#### Task objective
If a line in the entries contains the word "transactionDropped", list it.
◆ ◆ ◆
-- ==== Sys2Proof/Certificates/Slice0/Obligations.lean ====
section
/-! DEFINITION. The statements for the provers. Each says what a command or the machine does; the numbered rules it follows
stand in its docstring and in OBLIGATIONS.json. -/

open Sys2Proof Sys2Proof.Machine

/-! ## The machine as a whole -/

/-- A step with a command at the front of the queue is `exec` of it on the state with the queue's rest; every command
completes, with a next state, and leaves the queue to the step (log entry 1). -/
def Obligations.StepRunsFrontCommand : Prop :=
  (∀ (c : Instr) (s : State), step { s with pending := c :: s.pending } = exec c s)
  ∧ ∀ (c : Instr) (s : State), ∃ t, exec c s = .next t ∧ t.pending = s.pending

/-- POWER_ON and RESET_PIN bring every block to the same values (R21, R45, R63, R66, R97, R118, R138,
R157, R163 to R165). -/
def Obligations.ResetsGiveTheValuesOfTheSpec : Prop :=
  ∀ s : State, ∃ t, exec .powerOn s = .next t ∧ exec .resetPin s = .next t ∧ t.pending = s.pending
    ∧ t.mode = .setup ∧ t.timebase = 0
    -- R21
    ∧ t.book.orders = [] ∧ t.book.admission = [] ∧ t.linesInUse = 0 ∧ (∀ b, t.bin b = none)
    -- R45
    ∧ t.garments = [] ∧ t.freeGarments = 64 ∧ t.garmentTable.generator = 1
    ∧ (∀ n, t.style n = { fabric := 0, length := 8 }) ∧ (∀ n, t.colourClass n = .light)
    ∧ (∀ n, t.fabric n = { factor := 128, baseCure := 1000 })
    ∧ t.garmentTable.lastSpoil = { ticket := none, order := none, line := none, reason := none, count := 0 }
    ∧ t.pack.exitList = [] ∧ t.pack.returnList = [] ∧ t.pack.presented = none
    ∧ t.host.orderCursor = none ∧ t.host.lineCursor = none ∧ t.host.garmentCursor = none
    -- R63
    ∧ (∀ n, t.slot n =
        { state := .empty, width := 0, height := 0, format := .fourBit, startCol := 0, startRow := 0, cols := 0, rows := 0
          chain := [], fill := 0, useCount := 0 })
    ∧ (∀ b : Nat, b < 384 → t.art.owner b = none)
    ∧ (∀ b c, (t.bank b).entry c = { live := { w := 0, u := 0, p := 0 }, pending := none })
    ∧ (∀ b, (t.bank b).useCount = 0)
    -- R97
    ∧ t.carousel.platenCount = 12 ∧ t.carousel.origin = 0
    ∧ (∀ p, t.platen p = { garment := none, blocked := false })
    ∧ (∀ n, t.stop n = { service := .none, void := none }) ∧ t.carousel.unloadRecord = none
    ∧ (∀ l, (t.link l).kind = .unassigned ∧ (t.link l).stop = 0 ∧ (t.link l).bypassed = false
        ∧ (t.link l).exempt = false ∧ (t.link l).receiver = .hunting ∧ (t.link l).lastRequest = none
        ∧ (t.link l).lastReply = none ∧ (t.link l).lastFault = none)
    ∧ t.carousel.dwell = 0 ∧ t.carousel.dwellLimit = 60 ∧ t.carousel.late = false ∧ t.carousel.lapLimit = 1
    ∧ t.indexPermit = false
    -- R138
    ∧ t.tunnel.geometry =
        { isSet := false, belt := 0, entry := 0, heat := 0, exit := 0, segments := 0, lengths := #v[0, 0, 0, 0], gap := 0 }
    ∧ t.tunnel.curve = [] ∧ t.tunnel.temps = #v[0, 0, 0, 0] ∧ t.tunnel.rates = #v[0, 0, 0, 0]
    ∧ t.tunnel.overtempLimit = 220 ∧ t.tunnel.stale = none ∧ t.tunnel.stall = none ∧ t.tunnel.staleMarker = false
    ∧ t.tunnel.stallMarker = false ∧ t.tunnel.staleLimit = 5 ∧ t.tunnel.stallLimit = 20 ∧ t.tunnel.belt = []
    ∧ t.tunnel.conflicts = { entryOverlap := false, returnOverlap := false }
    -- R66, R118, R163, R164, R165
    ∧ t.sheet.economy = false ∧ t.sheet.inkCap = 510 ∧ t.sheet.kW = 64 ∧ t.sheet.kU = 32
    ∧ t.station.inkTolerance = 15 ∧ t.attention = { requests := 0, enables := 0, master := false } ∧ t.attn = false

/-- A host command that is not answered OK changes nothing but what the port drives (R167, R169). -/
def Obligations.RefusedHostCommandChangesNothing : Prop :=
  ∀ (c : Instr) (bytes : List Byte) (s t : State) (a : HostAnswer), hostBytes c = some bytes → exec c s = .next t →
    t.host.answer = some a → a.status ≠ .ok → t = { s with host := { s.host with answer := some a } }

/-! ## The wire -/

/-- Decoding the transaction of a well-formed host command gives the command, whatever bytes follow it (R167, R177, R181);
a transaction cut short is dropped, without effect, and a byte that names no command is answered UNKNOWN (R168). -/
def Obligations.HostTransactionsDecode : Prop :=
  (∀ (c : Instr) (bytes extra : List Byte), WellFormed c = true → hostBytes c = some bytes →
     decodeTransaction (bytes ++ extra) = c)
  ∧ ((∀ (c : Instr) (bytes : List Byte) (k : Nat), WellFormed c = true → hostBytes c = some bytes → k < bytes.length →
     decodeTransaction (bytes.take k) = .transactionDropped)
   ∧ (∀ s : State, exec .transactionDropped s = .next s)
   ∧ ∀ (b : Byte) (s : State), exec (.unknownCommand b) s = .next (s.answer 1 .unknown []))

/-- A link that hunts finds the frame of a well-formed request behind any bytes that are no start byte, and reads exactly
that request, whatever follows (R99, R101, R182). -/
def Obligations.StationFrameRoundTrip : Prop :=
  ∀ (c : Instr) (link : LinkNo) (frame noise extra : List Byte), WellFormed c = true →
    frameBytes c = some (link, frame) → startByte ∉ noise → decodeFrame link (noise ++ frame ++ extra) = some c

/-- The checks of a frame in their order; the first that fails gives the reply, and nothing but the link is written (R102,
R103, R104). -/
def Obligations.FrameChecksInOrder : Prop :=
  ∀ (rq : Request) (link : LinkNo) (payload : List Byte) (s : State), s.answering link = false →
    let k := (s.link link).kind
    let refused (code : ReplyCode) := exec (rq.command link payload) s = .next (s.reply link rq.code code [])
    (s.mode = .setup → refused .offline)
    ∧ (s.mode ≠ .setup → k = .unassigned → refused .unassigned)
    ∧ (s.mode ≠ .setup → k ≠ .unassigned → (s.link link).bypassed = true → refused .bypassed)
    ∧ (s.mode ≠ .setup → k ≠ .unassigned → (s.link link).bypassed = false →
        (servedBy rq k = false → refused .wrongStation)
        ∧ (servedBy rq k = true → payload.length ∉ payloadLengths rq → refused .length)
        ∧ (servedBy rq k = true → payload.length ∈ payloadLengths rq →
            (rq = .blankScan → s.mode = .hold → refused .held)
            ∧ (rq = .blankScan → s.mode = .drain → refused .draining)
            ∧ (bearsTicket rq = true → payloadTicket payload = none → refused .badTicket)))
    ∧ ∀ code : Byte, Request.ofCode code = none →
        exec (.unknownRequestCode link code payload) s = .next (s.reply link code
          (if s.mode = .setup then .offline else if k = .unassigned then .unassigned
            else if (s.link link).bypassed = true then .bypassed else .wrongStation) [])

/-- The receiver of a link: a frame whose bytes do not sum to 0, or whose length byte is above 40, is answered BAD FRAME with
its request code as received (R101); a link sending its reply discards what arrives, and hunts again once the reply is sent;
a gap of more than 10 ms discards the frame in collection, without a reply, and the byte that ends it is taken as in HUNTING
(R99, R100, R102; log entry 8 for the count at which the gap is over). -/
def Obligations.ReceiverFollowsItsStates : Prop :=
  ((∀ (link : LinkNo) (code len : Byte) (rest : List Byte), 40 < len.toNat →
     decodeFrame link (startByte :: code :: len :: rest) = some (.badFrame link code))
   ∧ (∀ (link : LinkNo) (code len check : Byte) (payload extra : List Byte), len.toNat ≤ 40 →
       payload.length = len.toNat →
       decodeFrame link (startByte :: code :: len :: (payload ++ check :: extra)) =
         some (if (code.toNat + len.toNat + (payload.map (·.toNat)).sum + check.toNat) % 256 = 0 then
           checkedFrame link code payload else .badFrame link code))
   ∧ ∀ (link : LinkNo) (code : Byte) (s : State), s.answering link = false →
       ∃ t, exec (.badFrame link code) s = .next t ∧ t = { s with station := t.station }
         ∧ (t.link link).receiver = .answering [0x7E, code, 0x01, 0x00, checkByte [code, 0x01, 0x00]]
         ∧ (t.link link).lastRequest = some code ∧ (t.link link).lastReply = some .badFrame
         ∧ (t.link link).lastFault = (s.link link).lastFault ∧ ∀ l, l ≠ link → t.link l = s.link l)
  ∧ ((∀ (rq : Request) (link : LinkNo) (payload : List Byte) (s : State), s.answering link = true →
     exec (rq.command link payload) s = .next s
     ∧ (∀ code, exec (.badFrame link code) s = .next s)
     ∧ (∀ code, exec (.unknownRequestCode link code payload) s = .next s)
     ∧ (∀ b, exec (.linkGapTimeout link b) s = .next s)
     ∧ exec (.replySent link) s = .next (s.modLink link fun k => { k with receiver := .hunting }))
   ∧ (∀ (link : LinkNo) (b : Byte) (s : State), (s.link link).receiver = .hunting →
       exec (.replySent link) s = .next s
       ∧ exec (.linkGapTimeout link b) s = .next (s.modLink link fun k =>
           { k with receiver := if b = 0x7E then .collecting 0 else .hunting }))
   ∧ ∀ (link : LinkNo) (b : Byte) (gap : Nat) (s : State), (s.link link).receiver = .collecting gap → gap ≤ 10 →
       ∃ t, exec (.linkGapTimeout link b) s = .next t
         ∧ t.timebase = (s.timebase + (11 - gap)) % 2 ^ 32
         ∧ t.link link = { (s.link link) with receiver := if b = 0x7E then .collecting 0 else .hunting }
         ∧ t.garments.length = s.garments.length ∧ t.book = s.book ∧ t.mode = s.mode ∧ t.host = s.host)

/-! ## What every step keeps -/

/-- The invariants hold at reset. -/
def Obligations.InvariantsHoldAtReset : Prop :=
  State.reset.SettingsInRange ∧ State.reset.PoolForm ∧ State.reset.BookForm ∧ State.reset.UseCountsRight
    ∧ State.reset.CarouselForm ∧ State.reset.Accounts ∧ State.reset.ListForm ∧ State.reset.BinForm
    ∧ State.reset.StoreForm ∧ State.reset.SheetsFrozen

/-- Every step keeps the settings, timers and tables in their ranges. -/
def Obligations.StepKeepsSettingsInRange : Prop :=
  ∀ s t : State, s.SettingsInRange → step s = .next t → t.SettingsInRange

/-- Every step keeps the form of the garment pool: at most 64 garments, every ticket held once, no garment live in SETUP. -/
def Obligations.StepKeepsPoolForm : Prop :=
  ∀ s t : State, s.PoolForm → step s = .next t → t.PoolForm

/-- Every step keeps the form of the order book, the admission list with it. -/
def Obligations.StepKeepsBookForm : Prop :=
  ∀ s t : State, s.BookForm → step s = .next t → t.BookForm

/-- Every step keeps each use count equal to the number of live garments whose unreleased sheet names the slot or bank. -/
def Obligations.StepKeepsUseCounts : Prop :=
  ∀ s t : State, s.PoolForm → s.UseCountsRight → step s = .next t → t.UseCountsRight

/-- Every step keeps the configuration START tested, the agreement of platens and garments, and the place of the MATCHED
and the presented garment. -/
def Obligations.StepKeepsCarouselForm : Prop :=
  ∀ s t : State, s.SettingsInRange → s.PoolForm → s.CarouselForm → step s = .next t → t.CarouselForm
◆ ◆ ◆
#### Exercise result
     decodeTransaction (bytes.take k) = .transactionDropped)
   ∧ (∀ s : State, exec .transactionDropped s = .next s)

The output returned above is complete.